Monday, July 3, 2017

25 Artificial Intelligence Terms You Need to Know

Some of the biggest definitions that you need to know when it comes to artificial intelligence.

As artificial intelligence becomes less of an ambiguous marketing buzzword and more of a precise ideology, it's increasingly becoming a challenge to understand all of the AI terms out there. So to kick off the brand new AI Zone, the Editorial Team here at DZone got together to define some of the biggest terms in the world of artificial intelligence for you. 


Algorithms: A set of rules or instructions given to an AI, neural network, or other machines to help it learn on its own; classification, clustering, recommendation, and regression are four of the most popular types.
Artificial intelligence: A machine’s ability to make decisions and perform tasks that simulate human intelligence and behavior.
Artificial neural network (ANN): A learning model created to act like a human brain that solves tasks that are too difficult for traditional computer systems to solve.
Autonomic computing: A system's capacity for adaptive self-management of its own resources for high-level computing functions without user input.


Chatbots: A chat robot (chatbot for short) that is designed to simulate a conversation with human users by communicating through text chats, voice commands, or both. They are a commonly used interface for computer programs that include AI capabilities.
Classification: Classification algorithms let machines assign a category to a data point based on training data.
Cluster analysis: A type of unsupervised learning used for exploratory data analysis to find hidden patterns or grouping in data; clusters are modeled with a measure of similarity defined by metrics such as Euclidean or probabilistic distance.
Clustering: Clustering algorithms let machines group data points or items into groups with similar characteristics.
Cognitive computing: A computerized model that mimics the way the human brain thinks. It involves self-learning through the use of data mining, natural language processing, and pattern recognition.
Convolutional neural network (CNN): A type of neural networks that identifies and makes sense of images.

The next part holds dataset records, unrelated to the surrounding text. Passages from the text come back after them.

/-- Units of a class whose fault is being absorbed (R473). -/
def State.absorbing (s : State) (c : Nat) : Bool :=
  if c = 0 then s.tests.migrating.any (fun m => m.fault)
  else if c = 2 then !s.memory.pageMig.isEmpty || !s.memory.chanMig.isEmpty
  else if c = 3 then s.fabric.ports.any (fun p => p.2.retraining && p.2.testing.isNone)
  else false

/-- What holds back a due test of a class (R473); `hot`: a thermal step on the die or stack concerned. -/
def State.testHeld (s : State) (c : Nat) (hot : Bool) : Bool :=
  s.absorbing c || hot || s.fld Fld.intervening = 1 || s.tick.rerun

/-- A test of class `c` started by `f` where it may start, deferred where R473 holds it back. -/
def State.startTest (s : State) (c : Nat) (hot can : Bool) (f : State → State) : State :=
  if s.job.isNone ∨ !bitOf (s.fld Fld.testEnable) c ∨ !can then s
  else if s.testHeld c hot then s.setDeferred c true
  else f ((s.setDeferred c false).setActive c true)

/-- Class 0 has no test under way. -/
def State.coreIdle (s : State) : Bool :=
  s.tests.coreTest.isNone && s.tests.spareTests.isEmpty && !s.tests.migrating.any (fun m => !m.fault)

def State.refreshCoreTest (s : State) : State := s.setActive 0 (!s.coreIdle)

-- migration (R19, R20, R468)

/-- A logical core begins to migrate. -/
def State.migrate (s : State) (n target : Nat) (fault : Bool) : State :=
  ((s.setFld (Fld.coreState n) 1).onTests (fun t => { t with
    migrating := t.migrating ++ [⟨n, target, fault⟩]
    spareTests := t.spareTests.filter (fun k => k ≠ coreKey (n / 48) target) })).refreshDie (n / 48)

/-- CORE_ROTATION_START (R19, R472, R473): a core at its end-of-step wait at least 6 µs before the next tick moves to a
spare, one physical core at a time. -/
def execCoreRotationStart (n : Nat) (s : State) : Result :=
  ifUnit (decide (n < 192)) (
    let die := n / 48
    let next := (s.reg Reg.tckTime).toNat + 6000
    let slack : Bool := s.fld (Fld.seqState n) = 2 && s.fld Fld.running = 1 &&
      decide (next ≤ s.fld Fld.startTime + s.tick.next * s.fld Fld.period * 10)
    s.startTest 0 (decide (s.dieStep die ≠ 0))
      (slack && s.tests.coreTest.isNone && s.tests.migrating.isEmpty && s.fld (Fld.coreState n) = 0)
      (fun t => match t.spares die with
        | p :: _ => t.migrate n p false
        | [] => s))

/-- Transfers and collectives that wait for a store that moved started (R20). -/
def State.startTransfers (s : State) : State :=
  (s.cores.inflight.map (fun o => o.id)).foldl (fun s i =>
    match s.op? i with
    | some o =>
      if o.queued ∧ o.record.unit = 4 then
        let (s1, o1) := if (s.xferOp o).kind = 6 then collStart s o else xferRun s o
        (s1.setOp o1).drive o.list
      else s
    | none => s) s

/-- What waited for a core's store goes on: writes, requests of peers, transfers (R20). -/
def State.storesOpen (s : State) : State := s.goOn.startTransfers

/-- MIGRATION_COPY_DONE (R20, R22, R468): the logical core runs on its new physical core; the one it leaves is tested, or
retired after a fault. -/
def execMigrationCopyDone (n : Nat) (s : State) : Result :=
  ifUnit (decide (n < 192)) (
    match s.tests.migrating.find? (fun m => m.core = n) with
    | none => s
    | some m =>
      let die := n / 48
      let old := s.fld (Fld.corePhys n)
      let s1 := s.onTests (fun t => { t with
        migrating := t.migrating.filter (fun x => x ≠ m)
        coreTest := if m.fault then t.coreTest else some (coreKey die old) })
      let s2 := ((s1.setFld (Fld.corePhys n) m.target).setFld (Fld.coreState n) 0).bump (Fld.coreMoves n) 1
      ((if m.fault then s2.retireCore die old else s2.refreshDie die).refreshCoreTest).storesOpen)

/-- SPARE_CORE_BIST_START (R472). -/
def execSpareCoreBistStart (die phys : Nat) (s : State) : Result :=
  ifUnit (decide (die < 4) && decide (phys < 52)) (
    s.startTest 0 (decide (s.dieStep die ≠ 0)) (s.isSpare die phys && !(coreKey die phys ∈ s.tests.spareTests)) (fun t =>
      t.onTests (fun x => { x with spareTests := x.spareTests ++ [coreKey die phys] })))

/-- CORE_BIST_DONE (R472): a core that passes is a spare; one that fails is retired and logged. -/
def execCoreBistDone (die phys : Nat) (v : Verdict) (s : State) : Result :=
  ifUnit (decide (die < 4) && decide (phys < 52)) (
    let k := coreKey die phys
    if s.tests.coreTest ≠ some k ∧ !(k ∈ s.tests.spareTests) then s
    else
      let s1 := s.onTests (fun t => { t with
        coreTest := if t.coreTest = some k then none else t.coreTest
        spareTests := t.spareTests.filter (fun x => x ≠ k) })
      let s2 := match v with
        | .pass => s1.refreshDie die
        | .fail => (s1.retireCore die phys).testFailed 1 die phys 0
      (s2.unitTested 0).refreshCoreTest)

/-- Tests of physical cores stopped by a fault of their class: their units return untested (R473). A rotation whose source
is the failed core goes on as its migration. -/
def State.stopCoreTests (s : State) (keep : Option Nat) : State :=
  let stop := s.tests.migrating.filter (fun m => !m.fault && decide (keep ≠ some m.core))
  let s1 := stop.foldl (fun s m => s.setFld (Fld.coreState m.core) 0) s
  let s2 := s1.onTests (fun t => { t with
    migrating := t.migrating.filter (fun m => !(m ∈ stop)), coreTest := none, spareTests := [] })
  (((List.range 4).foldl (fun s d => s.refreshDie d) s2).refreshCoreTest).storesOpen

/-- No spare is left for a logical core: the job has ended as a device loss (R21, R22). -/
def State.coreLost (s : State) (n phys : Nat) : State :=
  let die := n / 48
  (((s.setFld (Fld.coreState n) 3).retireCore die phys).logFault 1 die phys 3 0 n).endDevice die

/-- A logical core moved to a spare of its die after a fault (R468). -/
def State.rescueCore (s : State) (n phys : Nat) : State :=
  match s.spares (n / 48) with
  | p :: _ => (s.migrate n p true).absorbWithin 1 (n / 48) phys 1 6000 n
  | [] => s.coreLost n phys

/-- CORE_CHECKER_FAILURE (R21, R465, R468, R479). -/
def execCoreCheckerFailure (die phys : Nat) (s : State) : Result :=
  ifUnit (decide (die < 4) && decide (phys < 52)) (
    if s.isRetired die phys then s
    else
      match s.tests.migrating.find? (fun m => decide (m.core / 48 = die) && decide (m.target = phys)) with
      | some m =>
        let s0 := s.stopCoreTests none
        let s1 := (s0.onTests (fun t => { t with migrating := t.migrating.filter (fun x => x ≠ m) })).retireCore die phys
        if m.fault then s1.rescueCore m.core (s.fld (Fld.corePhys m.core))
        else s1.absorbWithin 1 die phys 1 6000 m.core
      | none =>
        match s.coreOn die phys with
        | some n =>
          let s1 := s.stopCoreTests (some n)
          if s1.tests.migrating.any (fun m => m.core = n) then
            (s1.onTests (fun t => { t with
              migrating := t.migrating.map (fun m => if m.core = n then { m with fault := true } else m) })).absorbWithin
              1 die phys 1 6000 n
          else s1.rescueCore n phys
        | none => ((s.stopCoreTests none).retireCore die phys).absorbWithin 1 die phys 1 6000 0)

-- Marrow engines (R273 to R275, R469)

def State.marrowFailed (s : State) (st e : Nat) : Bool := decide (st * 16 + e ∈ s.mram.failedMarrow)

/-- Lists that a physical engine runs. -/
def State.listsOn (s : State) (st e : Nat) : List Nat :=
  ((List.range 16).map (fun i => st * 16 + i)).filter (fun m => decide (s.fld (Fld.mrwPhys m) = e))

/-- The host of a list that leaves its engine (R273): the lowest engine in service that hosts no other list, or the fewest
where each hosts one. -/
def State.hostFor (s : State) (st : Nat) (notOn : Nat) : Option Nat :=
  let es := (List.range 16).filter (fun e => decide (e ≠ notOn) && !s.marrowFailed st e && !(decide (st * 16 + e ∈ s.tests.marrowTest)))
  (List.range 17).findSome? (fun k => es.find? (fun e => (s.listsOn st e).length ≤ k + 1))

/-- MRW_DIE_STATUS of a die brought up to date (R275). -/
def State.refreshMarrow (s : State) (st : Nat) : State :=
  let hosted := ((List.range 16).filter (fun i => s.fld (Fld.mrwState (st * 16 + i)) = 1)).length
  let test := match s.tests.marrowTest.find? (fun k => k / 16 = st) with
    | some k => k % 16
    | none => 0xFF
  ((s.setFld (Fld.mrwFailed st) (s.mram.failedMarrow.filter (fun k => k / 16 = st)).length).setFld (Fld.mrwHosted st) hosted).setFld
    (Fld.mrwUnderTest st) test

/-- List m runs on physical engine e from now on (R274). -/
def State.moveList (s : State) (m e : Nat) : State :=
  ((s.setFld (Fld.mrwPhys m) e).setFld (Fld.mrwState m) (if m % 16 = e then 0 else 1)).bump (Fld.mrwMoves m) 1

/-- The lists of an engine moved to hosts. -/
def State.evacuate (s : State) (st e : Nat) : State :=
  (s.listsOn st e).foldl (fun s m => match s.hostFor st e with
    | some h => s.moveList m h
    | none => s.setFld (Fld.mrwState m) 3) s

/-- MARROW_ENGINE_TEST_START (R273, R472): after its end-of-step wait, list m is to run on a host from the next tick on,
while its engine runs BIST. -/
def execMarrowEngineTestStart (m : Nat) (s : State) : Result :=
  ifUnit (decide (m < 192)) (
    let st := m / 16
    let e := s.fld (Fld.mrwPhys m)
    s.startTest 1 (decide (s.fld (Fld.tstep st) ≠ 0))
      (s.fld (Fld.seqState (192 + m)) = 2 && s.fld (Fld.mrwState m) = 0 && (s.hostFor st e).isSome &&
        !s.tests.marrowTest.any (fun k => k / 16 = st) && decide ((s.listsOn st e).length = 1))
      (fun t => (t.onTests (fun x => { x with marrowTest := x.marrowTest ++ [st * 16 + e], marrowOut := x.marrowOut ++ [m] })).refreshMarrow st))

/-- A Marrow list moves across the tick boundary (R273): out to its host, or back to its own engine. A list that has not
reached its end-of-step wait moves at a later one. -/
def State.moveMarrow (s : State) : State :=
  let at_ (s : State) (m : Nat) : Bool := s.fld (Fld.seqState (192 + m)) = 2 || !s.tick.stepRunning
  let outs := s.tests.marrowOut.filter (fun m => at_ s m)
  let s1 := outs.foldl (fun s m =>
    (s.evacuate (m / 16) (m % 16)).refreshMarrow (m / 16)) (s.onTests (fun t => { t with marrowOut := t.marrowOut.filter (fun m => !(m ∈ outs)) }))
  let backs := s1.tests.marrowReturn.filter (fun m => at_ s1 m)
  let s2 := backs.foldl (fun s m => (s.moveList m (m % 16)).refreshMarrow (m / 16))
    (s1.onTests (fun t => { t with marrowReturn := t.marrowReturn.filter (fun m => !(m ∈ backs)) }))
  if outs = [] ∧ backs = [] then s2 else s2.excursion 2

/-- MARROW_BIST_DONE (R472): the list returns at a tick boundary, or the engine has failed. -/
def execMarrowBistDone (m : Nat) (v : Verdict) (s : State) : Result :=
  ifUnit (decide (m < 192)) (
    if !(m ∈ s.tests.marrowTest) then s
    else
      let st := m / 16
      let s1 := s.onTests (fun t => { t with marrowTest := t.marrowTest.filter (fun k => k ≠ m) })
      let s2 := match v with
        | .pass => s1.onTests (fun t => { t with
            marrowReturn := if m ∈ t.marrowOut then t.marrowReturn else t.marrowReturn ++ [m]
            marrowOut := t.marrowOut.filter (fun k => k ≠ m) })
        | .fail => ({ s1 with mram := { s1.mram with failedMarrow := s1.mram.failedMarrow ++ [m] } }).testFailed 3 st (m % 16) m
      ((s2.refreshMarrow st).unitTested 1).setActive 1 (!s2.tests.marrowTest.isEmpty))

Data mining: The examination of data sets to discover and mine patterns from that data that can be of further use.
Data science: An interdisciplinary field that combines scientific methods, systems, and processes from statistics, information science, and computer science to provide insight into phenomenon via either structured or unstructured data.
Decision tree: A tree and branch-based model used to map decisions and their possible consequences, similar to a flow chart.
Deep learning: The ability for machines to autonomously mimic human thought patterns through artificial neural networks composed of cascading layers of information.


Fluent: A type of condition that can change over time.


Game AI: A form of AI specific to gaming that uses an algorithm to replace randomness. It is a computational behavior used in non-player characters to generate human-like intelligence and reaction-based actions taken by the player.


Knowledge engineering: Focuses on building knowledge-based systems, including all of the scientific, technical, and social aspects of it.


Machine intelligence: An umbrella term that encompasses machine learning, deep learning, and classical learning algorithms.
Machine learning:  A facet of AI that focuses on algorithms, allowing machines to learn without being programmed and change when exposed to new data. 
Machine perception: The ability for a system to receive and interpret data from the outside world similarly to how humans use our senses. This is typically done with attached hardware, though software is also usable.


Natural language processing: The ability for a program to recognize human communication as it is meant to be understood. 


Recurrent neural network (RNN): A type of neural network that makes sense of sequential information and recognizes patterns, and creates outputs based on those calculations.


Supervised learning: A type of machine learning in which output datasets train the machine to generate the desired algorithms, like a teacher supervising a student; more common than unsupervised learning.
Swarm behavior: From the perspective of the mathematical modeler, it is an emergent behavior arising from simple rules that are followed by individuals and does not involve any central coordination.


Unsupervised learning: A type of machine learning algorithm used to draw inferences from datasets consisting of input data without labeled responses. The most common unsupervised learning method is cluster analysis.